Indulge in the delightful flavors of coconut, almonds, and chocolate with these Small Batch Almond Joy Cookies. Perfect for when you crave something sweet but don’t want to make a large batch, these cookies bring the iconic candy bar flavors into a soft, chewy treat. Whether you’re a fan of Almond Joy bars or just love the combination of these ingredients, these cookies are a guaranteed hit, offering the perfect balance of texture and taste.

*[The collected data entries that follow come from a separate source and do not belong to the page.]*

-- ==== Sys2Proof/Machine/Image.lean ====
section
/-! DEFINITION. The full context switch: thread images, workgroup images, the words that save and load them, and the restore that a
register write starts (R106, R302, R303, R367 to R370). -/

namespace Sys2Proof.Machine

/-! ## Image accesses (R367) -/

/-- Outcome of an access to an image or to a spill slot: the value, the watchpoints fired, the state. -/
inductive ImgRes (α : Type) where
  | ok (x : α) (hits : List Nat) (s : State)
  | park (asid kind level va : Nat)
  | trap (t : TrapInfo)

/-- Read 64-byte pieces of an image by HOME accesses of a thread. -/
def State.imageRead (s : State) (n : ThreadName) (asid level va : Nat) : Nat → ImgRes (List Byte)
  | 0 => .ok [] [] s
  | k + 1 =>
    match s.xlat (.core n.core) asid va level { write := false, thread := true, bytes := 8 } with
    | .park l => .park asid 0 l va
    | .trap t => .trap t
    | .ok pa _ =>
      if s.poisoned pa 64 then .trap { trapOf .eccUncorr 0 with vaddr := BitVec.ofNat 64 va, paddr := pa }
      else
        let (b, s1) := (s.walkSeen (.core n.core) asid va).homeRead n.core pa 64
        let (w, s2) := s1.watch (agentThread n) none pa 64 true false (fun _ => true)
        match s2.imageRead n asid level (va + 64) k with
        | .ok r h s3 => .ok (b ++ r) (w ++ h) s3
        | .park a q l v => .park a q l v
        | .trap t => .trap t

/-- Can bytes be written piece by piece: none, or what the first piece that cannot comes to. -/
def State.writable (s : State) (core asid level va step kind : Nat) : Nat → Option (ImgRes Unit)
  | 0 => none
  | k + 1 =>
    match s.xlat (.core core) asid va level { write := true, thread := true, bytes := min step 8 } with
    | .park l => some (.park asid kind l va)
    | .trap t => some (.trap t)
    | .ok _ _ => s.writable core asid level (va + step) step kind k

/-- Write an image that can be written. -/
def State.imagePut (s : State) (n : ThreadName) (lid asid level va : Nat) : List (List Byte) → List Nat × State
  | [] => ([], s)
  | b :: r =>
    match s.xlat (.core n.core) asid va level { write := true, thread := true, bytes := 8 } with
    | .ok pa _ =>
      let (w, s1) := ((s.walkSeen (.core n.core) asid va).homeWrite n.core pa b lid).watch (agentThread n) none pa b.length false true (fun _ => true)
      let (w2, s2) := s1.imagePut n lid asid level (va + b.length) r
      (w ++ w2, s2)
    | _ => ([], s)

/-- Cut bytes into pieces of 64; `fuel` bounds their number. -/
def pieces (b : List Byte) : Nat → List (List Byte)
  | 0 => []
  | k + 1 => if b.isEmpty then [] else b.take 64 :: pieces (b.drop 64) k

/-- Write an image whole, or nothing of it. -/
def State.imageWrite (s : State) (n : ThreadName) (lid asid level va : Nat) (b : List Byte) : ImgRes Unit :=
  match s.writable n.core asid level va 64 1 ((b.length + 63) / 64) with
  | some r => r
  | none => let (h, s1) := s.imagePut n lid asid level va (pieces b b.length); .ok () h s1

/-! ## Spill slots of a target (R368) -/

/-- Registers v on of a thread as it would read them. -/
def State.regImage (s : State) (n : ThreadName) (t : Thread) (asid : Nat) : Nat → Nat → ImgRes (List Nat)
  | 0, _ => .ok [] [] s
  | k + 1, v =>
    let rest (s : State) (x : Nat) : ImgRes (List Nat) := match s.regImage n t asid k (v + 1) with
      | .ok l h s1 => .ok (x :: l) h s1
      | .park a q l va => .park a q l va
      | .trap e => .trap e
    match t.reg? v with
    | none => rest s 0
    | some (.live x) => rest s x.toNat
    | some .bad => .trap { trapOf .eccUncorr v with oreg := v }
    | some .spilled =>
      let va := s.tsaOf t.name + 4 * v
      match s.xlat (.core n.core) asid va 1 { write := false, thread := true, bytes := 4 } with
      | .park l => .park asid 6 l va
      | .trap e => .trap { e with oreg := v }
      | .ok pa _ =>
        if s.poisoned pa 4 then .trap { trapOf .eccUncorr v with oreg := v, paddr := pa }
        else
          let (b, s1) := (s.walkSeen (.core n.core) asid va).homeRead n.core pa 4
          let (w, s2) := s1.watch (agentThread n) none pa 4 true false (fun _ => true)
          match rest s2 (leVal b) with
          | .ok l h s3 => .ok l (w ++ h) s3
          | r => r

/-- Write the non-zero register values of an image to the target's spill slots, or none of them. -/
def State.loadRegs (s : State) (n : ThreadName) (t : Thread) (vals : List Nat) : ImgRes (Sparse Reg) :=
  let asid := s.asidOf t.name
  let l := ((List.range 127).zip vals).filter (fun x => x.2 != 0)
  let va (v : Nat) : Nat := s.tsaOf t.name + 4 * v
  match l.findSome? (fun x => s.writable n.core asid 1 (va x.1) 4 6 1) with
  | some (.park a q k v) => .park a q k v
  | some (.trap e) => .trap e
  | _ =>
    let (hits, s1) := l.foldl (fun (acc : List Nat × State) x =>
      match acc.2.xlat (.core n.core) asid (va x.1) 1 { write := true, thread := true, bytes := 4 } with
      | .ok pa _ =>
        let b := slotBytes x.1 x.2
        let (w, s1) := ((acc.2.walkSeen (.core n.core) asid (va x.1)).homeWrite n.core pa b t.lid).watch (agentThread n) none pa b.length false true (fun _ => true)
        (acc.1 ++ w, s1)
      | _ => acc) ([], s)
    .ok (l.map (fun x => (x.1, Reg.spilled))) hits s1

/-! ## Thread images (R106, R369) -/

/-- THR: thread indices of a pack, 12 bits each (R106). -/
def thrField (l : List ThreadName) : Nat := ((List.range l.length).zip l).foldl (fun a x => a + x.2.wti % 4096 * 2 ^ (12 * x.1)) 0

/-- The 12 words of a clause-resume record (R106). -/
def resumeWords (lid : Nat) (p : Pack) : List Nat :=
  let thr := thrField p.threads
  let rem := match p.xrem with
    | some l => ((List.range p.threads.length).zip p.threads).foldl (fun a x => if l.contains x.2 then a + 2 ^ x.1 else a) 0
    | none => 0
  [ p.wi * 2 ^ 60 + b2n p.xrem.isSome * 2 ^ 59 + p.ca.toNat, p.hdr.toNat, p.pb.toNat * 2 ^ 28 + p.pa.toNat,
    lid * 2 ^ 48 + p.slot % 64 * 2 ^ 42 + p.crew * 2 ^ 40 + (p.threads.length - 1) * 2 ^ 35 + rem ] ++
  (List.range 6).map (fun i => thr / 2 ^ (64 * i) % 2 ^ 64) ++ [0, 0]

/-- The resume record of a thread: that of its suspended pack, or its own when it resumes alone (R107). -/
def State.resumeOf (s : State) (t : Thread) : Option Pack :=
  match s.work.resumes.find? (fun p => p.threads.contains t.name) with
  | some p => some p
  | none => t.solo.map (fun x =>
    { core := t.name.core, pipe := 0, slot := t.name.slot, crew := t.crew, cls := 0, threads := [t.name], ca := t.pc.ca, hdr := x.hdr.getD 0
      wi := t.pc.wi, pa := x.pa, pb := x.pb, xrem := none, xafter := [], byStop := false, cutAt := 0, skid := 0, spawned := [], stalled := 0 })

/-- WK and whether a phase bit is waited on. -/
def waitCode : TState → Nat × Bool
  | .blocked .header => (1, false)
  | .blocked .rendezvous => (3, false)
  | .blocked (.stall _ _ _ _ _) => (4, false)
  | .blocked (.fetch _) | .blocked (.operand _) | .blocked (.word _ _) => (0, false)
  | .blocked (.barrier _ ph _) => (2, ph)
  | .blocked _ => (2, false)
  | _ => (0, false)

/-- TST (R369). -/
def tstOf : TState → Nat
  | .blocked _ => 1
  | .suspended .trapped => 3
  | .suspended _ => 2
  | _ => 0

/-- Words 0x200 on of a thread image (R369). -/
def State.imageWords (s : State) (t : Thread) : List Nat :=
  let rec_ := s.resumeOf t
  let (pc, _, _) := s.position t.name
  let (wk, wph) := waitCode t.st
  let bsync := wk == 2 && opOf (s.peek t.name.core (s.asidOf t.name) t.level (wordAddr t.pc.ca t.pc.wi)) == 0x78
  let err := t.batchError ((t.batches.filter (·.number.isSome)).map (·.key))
  let loop (x : LoopEntry) : List Nat := [x.start.toNat, x.stop.toNat, x.depth * 2 ^ 32 + x.count.toNat, 0]
  let loops := (t.loops.reverse.flatMap loop)
  let ecause := match err with | some (_, e) => e.cause.code | none => 0
  let enum := match err with | some (_, e) => e.tval.toNat % 2 ^ 16 | none => 0
  let eaddr := match err with | some (_, e) => e.vaddr.toNat | none => 0
  let open_ := t.batches.any (fun b => b.number.isNone)
  [ 0x5E17 * 2 ^ 48 + tstOf t.st * 2 ^ 44 + b2n rec_.isSome * 2 ^ 43 + b2n t.trap.isSome * 2 ^ 42 + t.loops.length * 2 ^ 38 +
      t.depth * 2 ^ 29 + (t.preds.toNat / 2 * 2 + 1),
    pc.word, t.fctl.toNat * 2 ^ 32 + t.fstat.toNat, t.progress.toNat * 2 ^ 32 + t.region.toNat ] ++
  (List.range 8).map (fun i => (t.calls.getD i 0).toNat) ++
  (List.range 16).map (fun i => loops.getD i 0) ++
  (match rec_ with | some p => resumeWords t.lid p | none => List.replicate 12 0) ++
  [ wk * 2 ^ 60 + b2n bsync * 2 ^ 59 + b2n wph * 2 ^ 58,
    t.nextSeal % 2 ^ 16 * 2 ^ 48 + ecause * 2 ^ 40 + enum * 2 ^ 24 + b2n open_ * 2 ^ 23, eaddr, t.dtcf.toNat ] ++
  List.replicate 20 0 ++
  (match t.trap with | some r => s.trapWords t r | none => List.replicate 32 0)

/-- The 1,280 bytes of a thread image from the register values. -/
def threadImage (vals : List Nat) (ws : List Nat) : List Byte := vals.flatMap (leBytes · 4) ++ leBytes 0 4 ++ recBytes ws

/-- Word at an offset of an image. -/
def imgW (b : List Byte) (o : Nat) : Nat := fieldOf b o 8

/-- A malformed thread image (R367, R369), for a thread of a launch. `regsOnly` looks at what CTXLD.REGS loads. -/
def imageBad (b : List Byte) (t : Thread) (regsOnly : Bool) : Bool :=
  let h := imgW b 0x200
  let ctl := imgW b 0x210
  let csd := bits h 37 29
  let lsd := bits h 41 38
  let rec0 := imgW b 0x2E0
  let rec3 := imgW b 0x2F8
  let named := (List.range (bits rec3 39 35 + 1)).map (fun i => fieldOf b 0x300 48 / 2 ^ (12 * i) % 4096)
  let badCore := bits h 63 48 != 0x5E17 || !(fctlOk (BitVec.ofNat 32 (ctl / 2 ^ 32))) || !(fstatOk (BitVec.ofNat 32 ctl))
  let badLoop (i : Nat) : Bool :=
    let o := 0x260 + 32 * i
    2 ^ 57 ≤ imgW b o || 2 ^ 57 ≤ imgW b (o + 8) || bits (imgW b (o + 16)) 63 41 != 0 || 256 < bits (imgW b (o + 16)) 40 32 || imgW b (o + 24) != 0
  let badRec := bits rec0 58 57 != 0 || imgW b 0x2F0 / 2 ^ 56 != 0 || bits rec3 34 32 != 0 || imgW b 0x330 != 0 || imgW b 0x338 != 0 ||
    bits rec3 63 48 != t.lid || bits rec3 41 40 != t.crew || !(named.contains t.name.wti)
  let trap0 := imgW b 0x400
  let badTrap := bits trap0 27 25 != 0 || bits trap0 13 12 != 0 || bits (imgW b 0x410) 59 57 != 0 || bits (imgW b 0x418) 59 57 != 0 ||
    imgW b 0x430 / 2 ^ 52 != 0 || imgW b 0x438 / 2 ^ 56 != 0 || bits (imgW b 0x460) 47 40 != 0 || 4 ≤ imgW b 0x468 ||
    bits trap0 63 48 != t.lid || bits trap0 39 28 != t.name.wti || (List.range 18).any (fun i => imgW b (0x470 + 8 * i) != 0)
  badCore || (!regsOnly && (
    fieldOf b 0x1FC 4 != 0 || 3 < bits h 47 44 || 4 < lsd || 256 < csd || bits h 28 16 != 0 || bits (imgW b 0x208) 59 57 != 0 ||
    bits (imgW b 0x208) 2 0 != 0 || (List.range 8).any (fun i => 2 ^ 57 ≤ imgW b (0x220 + 8 * i) || (min 8 csd ≤ i && imgW b (0x220 + 8 * i) != 0)) ||
    (List.range lsd).any badLoop || (bit h 43 && badRec) || 4 < bits (imgW b 0x340) 63 60 || bits (imgW b 0x340) 57 0 != 0 ||
    bits (imgW b 0x348) 22 0 != 0 || 2 ^ 32 ≤ imgW b 0x358 || (List.range 20).any (fun i => imgW b (0x360 + 8 * i) != 0) ||
    (bit h 42 && badTrap) || (bits h 47 44 == 3 && !(bit h 42)) || (bits h 47 44 == 2 && !(bit h 43))))

/-- Cause of a code (R293). -/
def causeOf (c : Nat) : Option Cause :=
  [Cause.illegalOp, .illegalField, .illegalWord, .priv, .misalign, .unitAbsent, .pageFault, .pageFatal, .prot, .mmxConflict, .mmxOwner,
   .mmxCapacity, .bounds, .copyError, .compLength, .mcast, .grammarDepth, .grammarWindow, .grammarFormat, .noPitch, .loopOvf, .callOvf,
   .qdeadlock, .fp, .bkpt, .watch, .step, .holdService, .swtrap, .eccUncorr].find? (fun x => x.code == c)

/-- The trap that a record describes. The trap values of its pending causes are not in the record: a free value stands for that of an FP,
WATCH or CWAIT cause (DESIGN CHOICE, log 31). -/
def trapFrom (b : List Byte) (ctr : Nat) : Trapped :=
  let w (o : Nat) : Nat := imgW b (0x400 + o)
  let pc (x : Nat) : Pc := { ca := BitVec.ofNat 57 x, wi := bits x 63 60 }
  let pnd := bits (w 0) 11 8
  let cause := (causeOf (bits (w 0) 7 0)).getD .illegalOp
  let word : Word64 := BitVec.ofNat 64 (w 0x20)
  let kept : List Kept := (if bit pnd 3 then [⟨{ cause := .copyError, tval := Config.freeWord ctr }, word⟩] else []) ++
    (if bit pnd 2 then [⟨{ cause := .fp, tval := Config.freeWord (ctr + 1) }, word⟩] else []) ++
    (if bit pnd 1 then [⟨{ cause := .watch, tval := Config.freeWord (ctr + 2) }, word⟩] else []) ++
    (if bit pnd 0 then [⟨{ cause := .step }, word⟩] else [])
  { info := { cause := cause, tval := BitVec.ofNat 32 (w 8), vaddr := BitVec.ofNat 64 (w 0x28), paddr := w 0x30, oreg := bits (w 0x60) 39 32
              other := if cause == .mmxConflict then some { lid := bits (w 0x60) 63 48, logical := BitVec.ofNat 128 (w 0x50 + 2 ^ 64 * w 0x58)
                                                            region := BitVec.ofNat 32 (w 0x60) } else none
              knd := bits (w 0x68) 1 0 }
    at_ := pc (w 0x18), word := word, resume := pc (w 0x10), pa := BitVec.ofNat 28 (w 0x38)
    pb := BitVec.ofNat 28 (bits (w 0x38) 55 28), kept := kept, slot := none }

/-- The wait of a terminator, from its word and the register values (R369): the condition is evaluated again, the word is not executed
again. `order` places it among the waiters. -/
def State.waitAgain (s : State) (t : Thread) (g : Workgroup) (lit : Nat) (wph : Bool) (errs : List Nat) (order : Nat) (i : Instr) : Option Wait :=
  let src (f : RegF) : Nat := if f == 127 then lit else (t.reg f.toNat).toNat
  let pushed (o : AgOp) : Wait :=
    let off := src o.a
    let q := s.readQueue g.core (g.base + off)
    let n := 2 * (q.esz + 1)
    .push off (match i with | .qpushC _ => true | _ => false) (leBytes (t.regsVal o.d.toNat n) (4 * n)) order
  match i with
  | .bwait o => some (.barrier (src o.a) wph (coreScope o.scope))
  | .bsync o => some (.barrier (src o.a) wph (coreScope o.scope))
  | .cwaitRel o => some (.batches false o.imm.toNat errs o.scope.toNat)
  | .cwaitLnd o => some (.batches true o.imm.toNat errs o.scope.toNat)
  | .qpush o => some (pushed o)
  | .qpushC o => some (pushed o)
  | .qpop o => some (.pop (src o.a) (src o.b) none order)
  | .qpopE o => some (.pop (src o.a) (src o.b) (some o.d.toNat) order)
  | .rgacq o => some (.ring (src o.a) (o.sub6.getLsbD 0) o.d order)
  | .waittAbs o => some (.time (srcField lit t 3 (.s 2) o.a))
  | .waittRel o => some (.time (s.dtcNs + o.off.toNat))
  | .apop o =>
    let mate := s.work.threads.findSome? (fun x => match x.st with
      | .blocked (.rowQueue _ k) => if x.name.core == t.name.core && x.name.slot == t.name.slot && x.name.wti / 32 == t.name.wti / 32 then some k else none
      | _ => none)
    some (.rowQueue (if t.guard o.g o.gn then o.d else 127) (mate.getD order))
  | _ => none
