/-- A parked transfer ends with COPY_ERROR at the line where it parked (R163, R201, R204). -/
def State.failCopy (s : State) (c : Copy) : State :=
  let e := engineError .copyError c.fva
  let c := { c with fid := none }
  if c.readDone then ((s.transferError c.thread c.key e).creditAll c.creditRead 0 (some (e.cause.code, e.vaddr.toNat))).copyOver c
  else match c.shape with
    | some x => s.readOver (({ c with err := some e } : Copy).delivery x) 0
    | none => s.readOver { c with err := some e } 0

/-- The operand of a unit that waits on a record ends its fetch in an error at the line where it parked (R163, R224). -/
def MatUnit.fail (u : MatUnit) : MatUnit :=
  let bad (o : Operand) : Operand := match o.fva with
    | some va => if o.ready then o else { o with ready := true, err := some (engineError .copyError va), fva := none }
    | none => o
  { u with fid := none, b := bad u.b, left := u.left.map (fun q => { q with a := bad q.a }) }

/-- Threads that wait for a spilled register on the record's page take PAGE_FATAL at the word (R104). -/
def State.failRefills (s : State) (f : FaultRec) : State :=
  if f.kind != 6 then s else
  s.work.packs.foldl (fun s p => p.threads.foldl (fun s n => match s.thread? n with
    | none => s
    | some t =>
      match (List.range 127).find? (fun r => s.wants t r && (s.tsaOf n + 4 * r) / 4096 == f.va / 4096 && s.asidOf n == f.asid) with
      | some r =>
        let w := s.peek p.core f.asid t.level (wordAddr p.ca p.wi)
        s.trapAt n { failTrap f (s.tsaOf n + 4 * r) with oreg := r } { ca := p.ca, wi := p.wi } w p.pa p.pb
      | none => s) s) s

/-- The first address on the record's page of a queue's spill entry, if the entry has one there. -/
def FaultRec.within (f : FaultRec) (va n : Nat) : Option Nat :=
  if va / 4096 ≤ f.va / 4096 && f.va / 4096 ≤ (va + n - 1) / 4096 then some (max va (f.va / 4096 * 4096)) else none

/-- The thread that waits for a spill or a refill of a queue on the record's page takes PAGE_FATAL at its word: the head popper of an array that
is empty, else the head pusher (R118, R161; DEDUCED, log 50). -/
def State.failQueue (s : State) (f : FaultRec) (r : QRef) : State :=
  let q := s.readQueue r.g.core r.a
  if s.queueAsid r != f.asid then s
  else match (s.poppers r).head?, f.within (q.spillSlot ((q.tail + 2 ^ 32 - q.scnt) % 2 ^ 32)) q.size with
    | some (n, _, _), some va => if q.inArray == 0 && q.scnt != 0 then s.wakeTrap n (failTrap f va) else s
    | _, _ => match (s.pushers r).head?, f.within (q.spillSlot q.tail) q.size with
      | some (n, _, _), some va => if q.sv && (q.scnt != 0 || q.cap ≤ q.inArray) then s.wakeTrap n (failTrap f va) else s
      | _, _ => s

def State.failQueues (s : State) (f : FaultRec) : State :=
  if f.kind != 6 then s else
  (s.engines.marks.filter (·.queue)).foldl (fun s m => match s.groupAt m.core m.addr with
    | some g => s.failQueue f { g := g, a := m.addr }
    | none => s) s

/-- FAIL: what waited on the record fails. -/
def State.failFault (s : State) (f : FaultRec) : State :=
  let s1 := s.work.threads.foldl (fun s t => s.failThread f t) (s.failAccesses f)
  let s2 := (s1.engines.copies.filter (·.fid == some f.fid)).foldl (fun s c => s.failCopy c) s1
  let s3 : State := { s2 with engines := { s2.engines with units := s2.engines.units.map (fun u => if u.fid == some f.fid then u.fail else u) } }
  let s4 := (s3.engines.evals.filter (·.fid == some f.fid)).foldl (fun s e => s.evalFault { e with fid := none } .copyError e.itemVa) s3
  ((s4.failRefills f).failQueues f).serveQueues f

/-- FAULT_ANSWER_FAIL (R161). -/
def execFaultAnswerFail (fid : BitVec 32) (s : State) : Host.Outcome State Fault Refusal :=
  .next (match s.answered fid.toNat with
  | some f => (s.settleFault fid.toNat).failFault f
  | none => s)

/-! ## Soft errors (R304, R329) -/

/-- SERVICE_REQUEST: bit 19 of CAP3 and a kind 15 record (R329). -/
def State.serviceRequest (s : State) (index : Nat) : State :=
  (s.setDreg regCap (setBits (s.dreg regCap) 51 51 1)).deviceError 15 0 0 index 1

/-- CORRECTED_ERROR (R329): the count of a unit within the last second; the unit of index i is taken to belong to cluster i (PRESUMED, log 36). -/
def execCorrectedError (unit index : Nat) (s : State) : Host.Outcome State Fault Refusal :=
  .next (
    let mine (x : Nat × Nat × Nat) : Bool := x.1 == unit && x.2.1 == index
    let near := (s.control.fw.corrected ++ [(unit, index, s.dtcNs)]).filter (fun x => s.dtcNs ≤ x.2.2 + 10 ^ 9)
    let n := (near.filter mine).length
    if n ≤ Config.correctedThreshold then s.modFw (fun f => { f with corrected := near })
    else
      let s1 := s.modFw (fun f => { f with corrected := near.filter (fun x => !(mine x)) })
      let s2 := { s1 with store := { s1.store with errs := s1.store.errs ++ [({ kind := 13, asid := 0, addr := 0, unit := unit, index := index, count := n } : ErrRec)] } }
      if s2.control.fw.retired.any (fun r => partitionOf r.1 == partitionOf index) then s2.serviceRequest index else s2)
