-- ==== Sys2Proof/Safety/SystemEvents.lean ====
section
/-! DEFINITION. What the events of translation, faults, soft errors, checkpoints, bring-up, the host and the debug unit do where they are
enabled, clause by clause. -/

namespace Sys2Proof

open Machine

/-- A fault record that the host has been told of, whose answer takes no place in a trail log (R161, R324). -/
structure Answerable (s : State) (f : FaultRec) : Prop where
  found : s.store.faults.find? (fun x => x.fid == f.fid && x.written) = some f
  calm : ∀ p, unwatched s p = true

/-- The fault buffer takes a record at an address: it is usable, not full, and lies in memory (R324). -/
structure BufferRoom (s : State) (size base rd wr : Nat) : Prop where
  fields : s.faultBuffer = (size, base, rd, wr)
  usable : 4 ≤ size ∧ size ≤ 20
  room : (wr + 2 ^ 32 - rd) % 2 ^ 32 < 2 ^ size
  memory : s.populated (base + 32 * (wr % 2 ^ size)) = some 0
  calm : s.watchpoints = []

/-- The buffer with one more record. -/
def recorded (s : State) (size base rd wr : Nat) (ws : List Nat) : State :=
  (s.memWrite 0 (base + 32 * (wr % 2 ^ size)) (recBytes ws)).setDreg (regFb + 8) (rd * 2 ^ 32 + (wr + 1) % 2 ^ 32)

/-- A cluster stop in force, complete and with no step running (R310, R312). -/
structure StoppedCluster (s : State) (cluster : Nat) (x : Stop) : Prop where
  found : s.stop? cluster = some x
  complete : x.complete = true
  idle : x.stepping = none

/-- A checkpoint may start (R328): none runs, the device is up, no plan is enabled, and the destination is persistent. -/
structure MayCheckpoint (s : State) : Prop where
  idle : s.ckBusy = false
  up : s.control.fw.phase = 7
  off : s.stripMode = false
  present : bit s.cap2 8 = true
  first : s.persistent s.ckDest = true
  last : s.persistent (s.ckDest + 3073 * 2 ^ 30 - 1) = true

Sweet, Nutty Perfection in Every Bite
These Almond Joy Cookies are a dream come true for those who adore the rich blend of chocolate, coconut, and almonds. They’re easy to make, and their irresistible aroma will fill your kitchen, making them a perfect choice for casual gatherings or a simple family treat.
Preparation Time: 10 minutes
Cooking Time: 9-12 minutes
Servings: About 20 cookies
Small Batch Almond Joy Cookies
These cookies are a fantastic way to enjoy the classic flavors of an Almond Joy in a fresh, new form. Each cookie is packed with gooey chocolate, crunchy almonds, and the sweet taste of coconut, making them a delightful snack or dessert. Serve them up with a cold glass of milk or a hot cup of coffee for a truly comforting treat.
Ingredients:
- 1 1/8 cups all-purpose flour (1 cup plus two tablespoons)
- 1/2 teaspoon baking soda
- 1/4 teaspoon salt
- 1/2 cup butter, softened (1 stick)
- 1/3 cup granulated sugar
- 1/3 cup packed brown sugar
- 1 teaspoon vanilla extract
- 1 large egg
- 1 1/2 cups semi-sweet chocolate chips
- 1 cup sweetened coconut flakes
- 3/4 cup sliced almonds
Instructions:
- Preheat your oven to 350°F (177°C). Line a cookie sheet with parchment paper to ensure easy removal of cookies after baking.
- In a small bowl, whisk together the flour, baking soda, and salt. Set aside.
- In a large mixing bowl, use an electric mixer to cream together the softened butter, granulated sugar, and brown sugar until the mixture is light and fluffy.
- Add the vanilla extract and egg to the creamed mixture, mixing just until incorporated. Be careful not to overmix at this stage.
- Gradually blend the dry ingredients into the wet mixture, mixing until just combined. The dough should be smooth and well-combined without being overworked.
- Fold in the chocolate chips, coconut flakes, and sliced almonds, distributing them evenly throughout the dough.
- Using a 1 1/2 tablespoon cookie scoop, drop rounded spoonfuls of the dough onto the prepared cookie sheet. Space them about 2 inches apart to allow room for spreading.
- Bake in the preheated oven for 9 to 12 minutes, or until the edges are lightly browned and the centers are set.
- Remove from the oven and allow the cookies to cool on the baking sheet for 10 minutes before transferring them to a wire cooling rack to cool completely.